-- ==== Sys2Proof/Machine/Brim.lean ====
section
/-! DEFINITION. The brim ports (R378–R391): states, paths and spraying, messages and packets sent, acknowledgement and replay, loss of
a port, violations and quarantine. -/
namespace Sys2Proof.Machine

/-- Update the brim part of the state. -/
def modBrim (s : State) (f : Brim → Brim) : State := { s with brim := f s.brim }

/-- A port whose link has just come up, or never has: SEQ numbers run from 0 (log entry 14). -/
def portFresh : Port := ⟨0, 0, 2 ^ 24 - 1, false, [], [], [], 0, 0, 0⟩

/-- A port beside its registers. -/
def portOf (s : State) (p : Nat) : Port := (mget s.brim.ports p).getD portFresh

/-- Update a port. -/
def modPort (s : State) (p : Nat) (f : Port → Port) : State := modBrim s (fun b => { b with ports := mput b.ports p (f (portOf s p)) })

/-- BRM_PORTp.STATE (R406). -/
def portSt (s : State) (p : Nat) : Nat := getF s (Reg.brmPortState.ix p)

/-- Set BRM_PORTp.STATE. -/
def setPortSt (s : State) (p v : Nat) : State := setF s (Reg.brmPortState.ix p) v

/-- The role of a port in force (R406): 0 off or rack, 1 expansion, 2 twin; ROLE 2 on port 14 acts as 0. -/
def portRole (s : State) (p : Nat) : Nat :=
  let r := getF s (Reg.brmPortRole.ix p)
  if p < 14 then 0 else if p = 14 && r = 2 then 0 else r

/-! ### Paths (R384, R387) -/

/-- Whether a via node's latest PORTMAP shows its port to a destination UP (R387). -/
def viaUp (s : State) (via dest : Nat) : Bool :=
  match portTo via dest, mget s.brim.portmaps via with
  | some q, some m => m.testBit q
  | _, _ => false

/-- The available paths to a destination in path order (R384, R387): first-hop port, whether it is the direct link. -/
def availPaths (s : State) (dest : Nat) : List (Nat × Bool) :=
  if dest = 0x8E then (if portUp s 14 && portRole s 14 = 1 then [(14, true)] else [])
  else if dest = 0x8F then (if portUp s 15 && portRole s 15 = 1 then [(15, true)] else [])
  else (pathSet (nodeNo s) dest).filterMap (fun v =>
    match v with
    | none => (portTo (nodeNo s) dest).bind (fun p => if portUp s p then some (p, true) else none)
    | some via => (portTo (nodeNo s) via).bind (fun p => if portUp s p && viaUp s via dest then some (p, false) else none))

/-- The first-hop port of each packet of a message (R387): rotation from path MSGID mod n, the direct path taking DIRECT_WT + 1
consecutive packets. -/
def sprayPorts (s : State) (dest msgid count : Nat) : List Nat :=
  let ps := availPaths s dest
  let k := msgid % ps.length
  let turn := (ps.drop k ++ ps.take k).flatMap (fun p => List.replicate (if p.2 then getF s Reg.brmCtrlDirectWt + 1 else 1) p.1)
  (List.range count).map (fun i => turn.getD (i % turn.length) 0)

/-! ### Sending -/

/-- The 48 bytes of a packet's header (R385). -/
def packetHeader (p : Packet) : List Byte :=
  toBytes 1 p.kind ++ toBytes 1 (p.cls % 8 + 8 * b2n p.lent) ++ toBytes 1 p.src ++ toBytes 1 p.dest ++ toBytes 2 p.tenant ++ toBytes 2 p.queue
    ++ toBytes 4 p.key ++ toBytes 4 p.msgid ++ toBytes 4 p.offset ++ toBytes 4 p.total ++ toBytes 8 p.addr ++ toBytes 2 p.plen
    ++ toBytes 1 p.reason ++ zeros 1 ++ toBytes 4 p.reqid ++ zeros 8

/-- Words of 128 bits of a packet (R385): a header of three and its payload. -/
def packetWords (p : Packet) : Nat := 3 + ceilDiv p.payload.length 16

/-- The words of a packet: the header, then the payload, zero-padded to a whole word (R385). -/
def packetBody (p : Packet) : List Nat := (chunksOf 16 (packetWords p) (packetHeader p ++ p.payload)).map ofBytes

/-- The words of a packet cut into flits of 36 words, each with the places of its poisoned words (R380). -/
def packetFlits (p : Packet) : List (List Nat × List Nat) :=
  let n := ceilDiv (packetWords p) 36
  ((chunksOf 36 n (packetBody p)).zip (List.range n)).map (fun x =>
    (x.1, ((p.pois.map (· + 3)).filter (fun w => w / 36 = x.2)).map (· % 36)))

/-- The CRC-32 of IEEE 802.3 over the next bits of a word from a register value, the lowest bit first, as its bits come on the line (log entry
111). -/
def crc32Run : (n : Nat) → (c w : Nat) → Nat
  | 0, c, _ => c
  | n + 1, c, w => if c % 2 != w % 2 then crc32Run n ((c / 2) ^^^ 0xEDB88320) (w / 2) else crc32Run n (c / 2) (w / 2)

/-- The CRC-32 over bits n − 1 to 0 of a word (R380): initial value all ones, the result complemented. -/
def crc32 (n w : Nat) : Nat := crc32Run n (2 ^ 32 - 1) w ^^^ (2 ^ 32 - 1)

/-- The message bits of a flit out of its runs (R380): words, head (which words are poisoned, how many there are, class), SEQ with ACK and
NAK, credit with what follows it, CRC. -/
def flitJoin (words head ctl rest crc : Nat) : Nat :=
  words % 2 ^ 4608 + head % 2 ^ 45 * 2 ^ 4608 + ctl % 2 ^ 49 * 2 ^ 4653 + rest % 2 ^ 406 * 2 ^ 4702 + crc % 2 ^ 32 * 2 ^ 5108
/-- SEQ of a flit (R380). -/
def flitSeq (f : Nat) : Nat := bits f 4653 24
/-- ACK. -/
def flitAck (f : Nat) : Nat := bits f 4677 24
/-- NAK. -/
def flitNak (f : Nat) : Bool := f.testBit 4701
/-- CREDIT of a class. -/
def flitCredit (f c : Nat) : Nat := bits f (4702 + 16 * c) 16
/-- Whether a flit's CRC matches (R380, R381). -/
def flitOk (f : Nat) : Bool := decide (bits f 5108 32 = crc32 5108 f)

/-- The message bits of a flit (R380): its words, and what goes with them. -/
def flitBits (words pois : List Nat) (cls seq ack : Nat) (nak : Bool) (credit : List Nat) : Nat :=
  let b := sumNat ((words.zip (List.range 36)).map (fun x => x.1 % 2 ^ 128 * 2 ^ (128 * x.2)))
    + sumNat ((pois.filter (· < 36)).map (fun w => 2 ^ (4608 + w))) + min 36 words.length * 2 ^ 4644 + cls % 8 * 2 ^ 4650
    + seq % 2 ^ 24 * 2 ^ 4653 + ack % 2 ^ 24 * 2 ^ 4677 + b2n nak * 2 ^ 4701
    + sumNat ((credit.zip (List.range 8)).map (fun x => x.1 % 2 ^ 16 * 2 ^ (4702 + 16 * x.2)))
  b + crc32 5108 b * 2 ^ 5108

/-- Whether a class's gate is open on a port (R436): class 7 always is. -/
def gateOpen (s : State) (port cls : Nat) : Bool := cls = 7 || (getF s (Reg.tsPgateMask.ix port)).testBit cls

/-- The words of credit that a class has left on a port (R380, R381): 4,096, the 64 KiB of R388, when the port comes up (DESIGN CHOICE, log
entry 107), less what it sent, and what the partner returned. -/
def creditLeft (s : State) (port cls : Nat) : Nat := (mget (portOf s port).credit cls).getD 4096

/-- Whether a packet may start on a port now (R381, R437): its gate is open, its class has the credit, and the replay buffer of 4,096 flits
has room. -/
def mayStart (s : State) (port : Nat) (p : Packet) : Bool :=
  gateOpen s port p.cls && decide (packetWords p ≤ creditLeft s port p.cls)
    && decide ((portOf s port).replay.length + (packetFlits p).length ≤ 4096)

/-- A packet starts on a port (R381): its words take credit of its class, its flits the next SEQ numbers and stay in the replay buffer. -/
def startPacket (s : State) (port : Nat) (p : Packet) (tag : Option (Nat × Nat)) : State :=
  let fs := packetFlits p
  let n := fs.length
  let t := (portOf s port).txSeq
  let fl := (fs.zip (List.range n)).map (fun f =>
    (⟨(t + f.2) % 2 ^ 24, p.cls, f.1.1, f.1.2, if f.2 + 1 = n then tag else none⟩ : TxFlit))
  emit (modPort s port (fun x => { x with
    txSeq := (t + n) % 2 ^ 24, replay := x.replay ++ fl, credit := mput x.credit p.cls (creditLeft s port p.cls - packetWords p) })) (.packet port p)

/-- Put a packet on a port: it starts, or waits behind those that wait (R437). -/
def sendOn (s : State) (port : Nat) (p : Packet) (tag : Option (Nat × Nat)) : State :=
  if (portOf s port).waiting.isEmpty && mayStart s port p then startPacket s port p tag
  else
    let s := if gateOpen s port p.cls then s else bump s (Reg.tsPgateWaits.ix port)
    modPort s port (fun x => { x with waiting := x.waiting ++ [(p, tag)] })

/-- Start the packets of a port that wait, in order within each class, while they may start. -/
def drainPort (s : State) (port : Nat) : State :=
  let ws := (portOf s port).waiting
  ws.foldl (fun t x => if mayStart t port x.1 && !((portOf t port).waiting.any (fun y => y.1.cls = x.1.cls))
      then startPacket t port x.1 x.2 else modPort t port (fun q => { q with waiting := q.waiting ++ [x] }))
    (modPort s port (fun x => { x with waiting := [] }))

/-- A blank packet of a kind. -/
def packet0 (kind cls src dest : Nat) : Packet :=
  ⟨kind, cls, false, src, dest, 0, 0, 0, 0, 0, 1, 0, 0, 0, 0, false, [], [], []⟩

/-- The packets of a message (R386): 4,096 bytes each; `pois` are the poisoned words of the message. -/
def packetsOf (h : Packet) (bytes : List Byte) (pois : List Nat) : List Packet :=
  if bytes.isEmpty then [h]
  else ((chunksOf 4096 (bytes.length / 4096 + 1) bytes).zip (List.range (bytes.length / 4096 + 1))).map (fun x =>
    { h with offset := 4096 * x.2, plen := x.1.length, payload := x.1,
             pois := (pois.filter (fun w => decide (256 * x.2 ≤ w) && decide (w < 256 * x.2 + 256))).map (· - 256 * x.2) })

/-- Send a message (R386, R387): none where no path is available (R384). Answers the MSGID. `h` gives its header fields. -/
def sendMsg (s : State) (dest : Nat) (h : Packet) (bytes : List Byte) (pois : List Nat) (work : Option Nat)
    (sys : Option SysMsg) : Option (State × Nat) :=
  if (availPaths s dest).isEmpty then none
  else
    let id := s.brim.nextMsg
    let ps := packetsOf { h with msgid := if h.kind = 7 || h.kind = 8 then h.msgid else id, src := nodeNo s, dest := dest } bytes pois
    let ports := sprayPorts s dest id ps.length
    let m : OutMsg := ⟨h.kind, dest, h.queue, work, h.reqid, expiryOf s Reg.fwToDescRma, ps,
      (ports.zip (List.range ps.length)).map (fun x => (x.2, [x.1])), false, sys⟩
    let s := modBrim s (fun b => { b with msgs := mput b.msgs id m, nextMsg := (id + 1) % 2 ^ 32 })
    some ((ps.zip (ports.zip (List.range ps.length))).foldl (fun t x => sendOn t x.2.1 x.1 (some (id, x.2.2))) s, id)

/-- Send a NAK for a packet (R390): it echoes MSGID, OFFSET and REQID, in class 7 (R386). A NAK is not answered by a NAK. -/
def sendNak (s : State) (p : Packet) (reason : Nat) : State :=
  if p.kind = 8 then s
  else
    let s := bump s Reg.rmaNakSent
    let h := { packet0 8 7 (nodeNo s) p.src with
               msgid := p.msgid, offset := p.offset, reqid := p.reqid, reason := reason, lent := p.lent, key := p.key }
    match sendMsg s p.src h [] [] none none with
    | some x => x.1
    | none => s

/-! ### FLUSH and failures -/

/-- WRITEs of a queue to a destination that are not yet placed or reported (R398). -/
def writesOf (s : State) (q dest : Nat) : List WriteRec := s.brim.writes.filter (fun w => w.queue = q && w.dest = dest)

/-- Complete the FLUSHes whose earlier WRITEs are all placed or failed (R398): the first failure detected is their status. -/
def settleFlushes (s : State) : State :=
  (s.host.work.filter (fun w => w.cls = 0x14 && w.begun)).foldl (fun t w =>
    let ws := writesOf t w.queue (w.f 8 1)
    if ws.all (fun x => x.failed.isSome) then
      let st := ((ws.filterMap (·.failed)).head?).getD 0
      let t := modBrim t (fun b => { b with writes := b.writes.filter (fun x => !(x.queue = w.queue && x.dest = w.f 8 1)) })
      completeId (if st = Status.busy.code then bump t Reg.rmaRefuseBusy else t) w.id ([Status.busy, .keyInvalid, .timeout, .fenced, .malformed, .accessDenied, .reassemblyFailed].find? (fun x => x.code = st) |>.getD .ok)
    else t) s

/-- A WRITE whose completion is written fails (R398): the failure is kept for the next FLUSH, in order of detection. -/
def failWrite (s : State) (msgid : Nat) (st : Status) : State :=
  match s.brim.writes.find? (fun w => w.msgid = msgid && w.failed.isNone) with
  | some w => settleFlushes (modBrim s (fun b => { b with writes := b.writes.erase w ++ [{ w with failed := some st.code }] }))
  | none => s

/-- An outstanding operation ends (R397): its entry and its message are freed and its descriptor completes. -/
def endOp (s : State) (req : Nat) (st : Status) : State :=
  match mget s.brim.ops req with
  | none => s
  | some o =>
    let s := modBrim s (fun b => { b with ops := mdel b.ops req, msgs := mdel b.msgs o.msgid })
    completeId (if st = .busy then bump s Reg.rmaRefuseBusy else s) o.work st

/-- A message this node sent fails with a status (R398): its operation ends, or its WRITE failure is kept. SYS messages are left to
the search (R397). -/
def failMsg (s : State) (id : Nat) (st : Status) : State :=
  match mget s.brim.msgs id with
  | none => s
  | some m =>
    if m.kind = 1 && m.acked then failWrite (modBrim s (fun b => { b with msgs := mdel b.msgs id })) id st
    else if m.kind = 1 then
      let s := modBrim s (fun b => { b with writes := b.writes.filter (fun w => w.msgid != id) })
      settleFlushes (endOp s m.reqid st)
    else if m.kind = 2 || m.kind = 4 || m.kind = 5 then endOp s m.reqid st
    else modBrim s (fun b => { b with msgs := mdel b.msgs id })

+ + + + +

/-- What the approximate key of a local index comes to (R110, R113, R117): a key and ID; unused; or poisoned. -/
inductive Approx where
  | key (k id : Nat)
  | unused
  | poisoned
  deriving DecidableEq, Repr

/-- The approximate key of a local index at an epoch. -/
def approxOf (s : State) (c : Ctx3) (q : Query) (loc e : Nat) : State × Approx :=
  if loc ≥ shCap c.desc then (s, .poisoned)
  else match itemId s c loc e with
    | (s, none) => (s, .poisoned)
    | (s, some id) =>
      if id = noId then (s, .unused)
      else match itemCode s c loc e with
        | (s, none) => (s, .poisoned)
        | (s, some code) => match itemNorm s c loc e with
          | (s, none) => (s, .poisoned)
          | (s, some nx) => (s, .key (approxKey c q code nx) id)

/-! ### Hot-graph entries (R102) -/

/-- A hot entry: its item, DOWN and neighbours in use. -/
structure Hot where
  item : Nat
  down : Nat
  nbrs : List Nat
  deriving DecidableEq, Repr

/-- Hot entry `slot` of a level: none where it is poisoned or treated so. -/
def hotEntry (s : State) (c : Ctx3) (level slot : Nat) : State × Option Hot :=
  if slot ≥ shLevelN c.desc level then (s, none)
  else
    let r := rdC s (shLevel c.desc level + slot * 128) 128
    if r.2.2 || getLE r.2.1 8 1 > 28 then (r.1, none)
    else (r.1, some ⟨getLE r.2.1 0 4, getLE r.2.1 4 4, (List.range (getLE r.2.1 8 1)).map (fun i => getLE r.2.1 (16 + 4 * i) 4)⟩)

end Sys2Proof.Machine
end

+ + + + +

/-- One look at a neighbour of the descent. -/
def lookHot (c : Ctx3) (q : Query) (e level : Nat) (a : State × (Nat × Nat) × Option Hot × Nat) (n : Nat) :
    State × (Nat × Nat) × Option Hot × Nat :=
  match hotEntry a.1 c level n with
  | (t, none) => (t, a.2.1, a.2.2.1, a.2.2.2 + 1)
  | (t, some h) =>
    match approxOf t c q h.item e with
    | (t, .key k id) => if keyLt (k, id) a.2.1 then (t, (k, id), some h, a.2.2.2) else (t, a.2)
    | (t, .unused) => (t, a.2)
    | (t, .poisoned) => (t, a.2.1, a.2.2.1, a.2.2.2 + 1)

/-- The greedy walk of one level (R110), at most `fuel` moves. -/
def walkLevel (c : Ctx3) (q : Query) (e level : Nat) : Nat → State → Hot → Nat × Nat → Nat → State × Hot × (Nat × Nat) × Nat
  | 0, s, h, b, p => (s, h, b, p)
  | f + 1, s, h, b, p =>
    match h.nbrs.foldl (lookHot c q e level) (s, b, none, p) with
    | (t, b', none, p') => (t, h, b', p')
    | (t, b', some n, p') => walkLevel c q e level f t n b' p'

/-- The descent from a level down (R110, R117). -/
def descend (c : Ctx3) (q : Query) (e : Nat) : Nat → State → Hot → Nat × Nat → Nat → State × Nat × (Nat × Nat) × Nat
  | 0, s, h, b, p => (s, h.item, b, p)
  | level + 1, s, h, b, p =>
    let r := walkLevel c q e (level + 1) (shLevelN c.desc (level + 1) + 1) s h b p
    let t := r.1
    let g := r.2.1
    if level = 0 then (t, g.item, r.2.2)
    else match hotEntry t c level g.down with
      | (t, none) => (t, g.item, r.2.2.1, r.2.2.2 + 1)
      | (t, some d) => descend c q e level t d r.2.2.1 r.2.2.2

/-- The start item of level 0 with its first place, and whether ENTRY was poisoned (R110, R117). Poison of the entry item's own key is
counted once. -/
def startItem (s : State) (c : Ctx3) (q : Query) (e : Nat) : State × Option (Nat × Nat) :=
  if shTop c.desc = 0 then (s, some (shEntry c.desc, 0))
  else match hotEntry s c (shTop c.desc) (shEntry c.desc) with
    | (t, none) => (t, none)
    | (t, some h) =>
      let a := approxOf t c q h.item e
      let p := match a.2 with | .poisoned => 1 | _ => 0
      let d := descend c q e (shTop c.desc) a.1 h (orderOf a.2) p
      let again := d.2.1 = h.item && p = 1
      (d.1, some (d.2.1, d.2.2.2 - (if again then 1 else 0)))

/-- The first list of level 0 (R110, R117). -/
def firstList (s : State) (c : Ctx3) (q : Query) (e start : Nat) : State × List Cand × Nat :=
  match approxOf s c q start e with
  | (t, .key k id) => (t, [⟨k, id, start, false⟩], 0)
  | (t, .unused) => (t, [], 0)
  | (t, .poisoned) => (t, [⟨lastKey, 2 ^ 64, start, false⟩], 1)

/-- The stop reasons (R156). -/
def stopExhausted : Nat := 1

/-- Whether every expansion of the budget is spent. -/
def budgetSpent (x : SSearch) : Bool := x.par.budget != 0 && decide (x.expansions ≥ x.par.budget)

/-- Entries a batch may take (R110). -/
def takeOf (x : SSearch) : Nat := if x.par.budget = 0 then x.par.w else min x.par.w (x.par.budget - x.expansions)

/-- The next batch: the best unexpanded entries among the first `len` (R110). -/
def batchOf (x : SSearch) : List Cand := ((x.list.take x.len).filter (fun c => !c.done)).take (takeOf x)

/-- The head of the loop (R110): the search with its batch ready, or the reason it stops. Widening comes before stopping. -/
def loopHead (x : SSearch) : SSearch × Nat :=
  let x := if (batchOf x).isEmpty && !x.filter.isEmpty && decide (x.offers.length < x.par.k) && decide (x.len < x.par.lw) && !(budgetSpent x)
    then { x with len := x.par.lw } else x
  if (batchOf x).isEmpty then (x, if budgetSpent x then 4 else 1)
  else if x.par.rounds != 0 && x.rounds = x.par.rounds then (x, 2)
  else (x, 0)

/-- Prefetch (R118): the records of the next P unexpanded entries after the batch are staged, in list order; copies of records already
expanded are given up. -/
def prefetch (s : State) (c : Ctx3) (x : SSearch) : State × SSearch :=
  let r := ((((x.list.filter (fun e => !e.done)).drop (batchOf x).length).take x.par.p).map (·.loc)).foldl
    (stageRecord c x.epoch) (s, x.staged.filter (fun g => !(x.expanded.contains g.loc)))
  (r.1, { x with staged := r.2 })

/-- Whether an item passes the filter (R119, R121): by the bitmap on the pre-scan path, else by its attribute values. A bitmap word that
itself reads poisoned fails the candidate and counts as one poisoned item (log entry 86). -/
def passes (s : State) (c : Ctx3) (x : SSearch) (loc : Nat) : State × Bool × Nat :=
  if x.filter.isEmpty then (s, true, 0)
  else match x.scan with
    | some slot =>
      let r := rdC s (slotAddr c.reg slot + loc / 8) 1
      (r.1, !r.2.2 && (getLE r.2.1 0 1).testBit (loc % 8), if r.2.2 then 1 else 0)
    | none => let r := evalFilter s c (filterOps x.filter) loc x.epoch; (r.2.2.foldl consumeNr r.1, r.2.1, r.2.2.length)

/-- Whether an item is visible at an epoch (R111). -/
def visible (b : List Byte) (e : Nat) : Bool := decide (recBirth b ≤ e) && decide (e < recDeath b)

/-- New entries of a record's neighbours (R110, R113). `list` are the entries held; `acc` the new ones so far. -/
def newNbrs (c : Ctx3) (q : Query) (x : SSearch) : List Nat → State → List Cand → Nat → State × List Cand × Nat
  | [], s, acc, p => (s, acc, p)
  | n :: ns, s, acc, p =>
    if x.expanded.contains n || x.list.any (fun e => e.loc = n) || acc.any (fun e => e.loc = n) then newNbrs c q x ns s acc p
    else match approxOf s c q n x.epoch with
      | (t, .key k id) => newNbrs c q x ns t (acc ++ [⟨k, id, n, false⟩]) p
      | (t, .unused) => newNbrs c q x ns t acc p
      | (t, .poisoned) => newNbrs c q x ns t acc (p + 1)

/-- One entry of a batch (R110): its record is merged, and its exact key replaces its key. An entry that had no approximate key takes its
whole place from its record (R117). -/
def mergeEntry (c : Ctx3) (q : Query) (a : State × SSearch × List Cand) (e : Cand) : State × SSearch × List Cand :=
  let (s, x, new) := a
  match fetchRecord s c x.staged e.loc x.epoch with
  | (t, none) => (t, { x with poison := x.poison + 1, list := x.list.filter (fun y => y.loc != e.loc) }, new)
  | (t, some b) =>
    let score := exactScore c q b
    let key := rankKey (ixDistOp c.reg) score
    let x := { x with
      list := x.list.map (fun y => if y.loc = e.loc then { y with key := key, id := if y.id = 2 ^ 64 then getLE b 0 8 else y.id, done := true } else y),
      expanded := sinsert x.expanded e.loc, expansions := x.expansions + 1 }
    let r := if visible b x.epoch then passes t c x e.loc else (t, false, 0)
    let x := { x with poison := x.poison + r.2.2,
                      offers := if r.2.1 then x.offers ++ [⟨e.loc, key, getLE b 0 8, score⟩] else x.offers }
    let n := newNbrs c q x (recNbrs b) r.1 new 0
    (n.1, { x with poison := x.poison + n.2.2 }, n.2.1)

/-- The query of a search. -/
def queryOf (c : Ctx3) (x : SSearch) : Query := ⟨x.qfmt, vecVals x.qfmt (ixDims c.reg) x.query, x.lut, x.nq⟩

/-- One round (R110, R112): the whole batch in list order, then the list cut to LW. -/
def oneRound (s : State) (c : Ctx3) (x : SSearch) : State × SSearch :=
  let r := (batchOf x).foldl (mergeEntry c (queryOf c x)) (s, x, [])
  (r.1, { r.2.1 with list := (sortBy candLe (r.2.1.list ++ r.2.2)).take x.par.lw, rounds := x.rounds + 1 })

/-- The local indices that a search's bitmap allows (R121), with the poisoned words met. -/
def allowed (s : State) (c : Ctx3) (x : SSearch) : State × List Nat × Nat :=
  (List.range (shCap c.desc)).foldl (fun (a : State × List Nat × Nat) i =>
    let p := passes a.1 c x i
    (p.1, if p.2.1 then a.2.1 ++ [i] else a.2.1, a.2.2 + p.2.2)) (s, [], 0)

+ + + + +

== The task ==
The reply should hold only the lines of the listing above starting at the line containing "def takeOf (x" and ending at the line containing "x with staged", exactly as written.

== Expected answer ==
def takeOf (x : SSearch) : Nat := if x.par.budget = 0 then x.par.w else min x.par.w (x.par.budget - x.expansions)

/-- The next batch: the best unexpanded entries among the first `len` (R110). -/
def batchOf (x : SSearch) : List Cand := ((x.list.take x.len).filter (fun c => !c.done)).take (takeOf x)

/-- The head of the loop (R110): the search with its batch ready, or the reason it stops. Widening comes before stopping. -/
def loopHead (x : SSearch) : SSearch × Nat :=
  let x := if (batchOf x).isEmpty && !x.filter.isEmpty && decide (x.offers.length < x.par.k) && decide (x.len < x.par.lw) && !(budgetSpent x)
    then { x with len := x.par.lw } else x
  if (batchOf x).isEmpty then (x, if budgetSpent x then 4 else 1)
  else if x.par.rounds != 0 && x.rounds = x.par.rounds then (x, 2)
  else (x, 0)

/-- Prefetch (R118): the records of the next P unexpanded entries after the batch are staged, in list order; copies of records already
expanded are given up. -/
def prefetch (s : State) (c : Ctx3) (x : SSearch) : State × SSearch :=
  let r := ((((x.list.filter (fun e => !e.done)).drop (batchOf x).length).take x.par.p).map (·.loc)).foldl
    (stageRecord c x.epoch) (s, x.staged.filter (fun g => !(x.expanded.contains g.loc)))
  (r.1, { x with staged := r.2 })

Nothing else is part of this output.